-- ==== Sys2Proof/Laws/PerInstr.lean ====
section
/-! SUPPORT. PerInstr.lean: the bounds that a well-formed command keeps, one lemma for each constructor. -/

namespace Sys2Proof.Laws.OperandBounds

/-- Every number of a well-formed command is below its bound. -/
def Statement (i : Instr) : Prop := wellFormed i = true → ∀ x ∈ operandBounds i, x.1 < x.2

/-- What the check says, once for every command. -/
theorem of_wellFormed (i : Instr) : Statement i := fun h x hx => of_decide_eq_true (List.all_eq_true.mp h x hx)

============

**What you have to do**
A word-for-word copy of all the material is the required answer.

**Solution for this task**
-- ==== Sys2Proof/Laws/PerInstr.lean ====
section
/-! SUPPORT. PerInstr.lean: the bounds that a well-formed command keeps, one lemma for each constructor. -/

namespace Sys2Proof.Laws.OperandBounds

/-- Every number of a well-formed command is below its bound. -/
def Statement (i : Instr) : Prop := wellFormed i = true → ∀ x ∈ operandBounds i, x.1 < x.2

/-- What the check says, once for every command. -/
theorem of_wellFormed (i : Instr) : Statement i := fun h x hx => of_decide_eq_true (List.all_eq_true.mp h x hx)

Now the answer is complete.